Your assignment. Report every line below that holds the word "timed".

Given data.
/-- Every task of a phase that has started has committed. -/
def Launch.phaseDone (l : Launch) (p : Nat) : Bool := p < l.sizes.length && l.committed p = l.size p

/-- The boundary after a phase is OVERLAP; determinism mode makes each FULL (R36). -/
def Launch.overlaps (l : Launch) (p : Nat) : Bool := phOverlap (l.record p) && !hdrDet l.hdr

/-- A timed task's start cycle; none for an untimed one (R27, R347). -/
def Launch.timed (l : Launch) (n : Nat) : Option Nat :=
  let r := l.record l.phase
  if phFree r || phCont r || phOfftab r = 0 then none
  else some (l.base + l.delta + (l.offs.getD l.phase []).getD n 0)

/-! ### Groups (R355, R356) -/

/-- A descriptor is valid. -/
def groupOk (d : DWord) : Bool :=
  let w := bits d.toNat 0 5 + 1
  let h := bits d.toNat 5 5 + 1
  let (rows, cols) := if d.getLsbD 12 then (w, h) else (h, w)
  d.msb && bits d.toNat 22 41 = 0 && bits d.toNat 13 4 + rows ≤ 16 && bits d.toNat 17 5 + cols ≤ 32

/-- Width and height of a group, and its number of cores. -/
def groupW (d : DWord) : Nat := bits d.toNat 0 5 + 1
def groupH (d : DWord) : Nat := bits d.toNat 5 5 + 1
def groupN (d : DWord) : Nat := groupW d * groupH d

/-- The physical core of a logical core. -/
def physical (d : DWord) (n : Nat) : Nat :=
  let w := groupW d
  let x := n % w
  let y := n / w
  let x := if d.getLsbD 10 then w - 1 - x else x
  let y := if d.getLsbD 11 then groupH d - 1 - y else y
  let (row, col) := if d.getLsbD 12 then (x, y) else (y, x)
  32 * (bits d.toNat 13 4 + row) + (bits d.toNat 17 5 + col)

/-- The physical cores of a group. -/
def groupCores (d : DWord) : List Nat := (List.range (groupN d)).map (physical d)

/-- A group of a context; DECLARED where nothing is recorded. -/
def Context.group (c : Context) (g : Nat) : Group := Sparse.get {} c.groups g

/-- Replaces a context. -/
def State.setCtx (s : State) (id : Nat) (c : Context) : State := { s with ctxs := Sparse.put s.ctxs id c }

/-- A group of a context by number. -/
def State.group (s : State) (ctx g : Nat) : Group := match s.ctx? ctx with | some c => c.group g | none => {}

/-- Replaces a group. -/
def State.setGroup (s : State) (ctx g : Nat) (x : Group) : State :=
  match s.ctx? ctx with
  | some c => s.setCtx ctx { c with groups := Sparse.put c.groups g x }
  | none => s

/-- The descriptor that binds a launch's group. -/
def State.binding (s : State) (l : Launch) : DWord := (s.group l.ctx l.group).desc

/-- A core of a lost shed. -/
def State.coreLost (s : State) (p : Nat) : Bool := bit s.lost.toNat (shedOf p)

/-! ### The commit bitmap (R348) -/

/-- The first byte of the plane of a phase. -/
def State.commitPlane (s : State) (l : Launch) (p : Nat) : Nat :=
  match s.ctx? l.ctx with
  | some c => c.cbm + p % 8 * 2 ^ 21
  | none => 0

/-- Clears the plane: its bytes become zero, which is what an unlisted byte reads as, and whole lines are written, so no
mark of poison or scrub stays (R257, R393). -/
def State.clearPlane (s : State) (l : Launch) (p : Nat) : State :=
  let a := s.commitPlane l p
  let inside := fun (x : Nat) => a ≤ x && x < a + 2 ^ 21
  if !inYard a then s
  else { s with
    mem := s.mem.filter fun e => !inside e.1
    poison := s.poison.filter fun x => !inside (x * 256)
    tags := (List.range 64).foldl (fun m i =>
      let t := Sparse.get {} m (a / 32768 + i)
      Sparse.set {} m (a / 32768 + i) { t with scrub := 0 }) s.tags }

/-- A task's commit bit. -/
def State.commitBit (s : State) (l : Launch) (p n : Nat) : Bool :=
  bit (s.readNat (s.commitPlane l p + n / 8) 1) (n % 8)

/-- Sets or clears it. -/
def State.setCommitBit (s : State) (l : Launch) (p n : Nat) (v : Bool) : State :=
  let a := s.commitPlane l p + n / 8
  if !inYard a then s
  else
    let old := s.readNat a 1
    let b := 2 ^ (n % 8)
    s.writeBytes a [BitVec.ofNat 8 (if bit old (n % 8) = v then old else if v then old + b else old - b)]

/-- The tasks of a phase that a predecessor's identifier names. A continuation walk's tasks are looked up by their identifiers, and one
that its records do not name counts as committed (DEDUCED, log 21). -/
def Launch.named (l : Launch) (p : Nat) (wid : DWord) : List Nat :=
  if phCont (l.record p) then (List.range (l.size p)).filter fun n => l.widAt p n = wid
  else (walkOrdinal l.hdr (l.record p) wid).toList

/-- A predecessor of a task counts as committed (R29): its phase has none of that identifier, or its commit bit is set. -/
def State.predCommitted (s : State) (l : Launch) (p : Nat) (wid : DWord) : Bool :=
  (l.named p wid).all fun n => s.commitBit l p n

/-- Every predecessor of a task of the running phase has committed. In determinism mode there are none (R36). -/
def State.predsCommitted (s : State) (l : Launch) (n : Nat) : Bool :=
  let r := l.record l.phase
  hdrDet l.hdr || (List.range (phPreds r)).all fun i =>
    phDist r i ≤ l.phase && s.predCommitted l (l.phase - phDist r i) (l.widAt l.phase n + phDelta r i)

Task result.
/-- A timed task's start cycle; none for an untimed one (R27, R347). -/
def Launch.timed (l : Launch) (n : Nat) : Option Nat :=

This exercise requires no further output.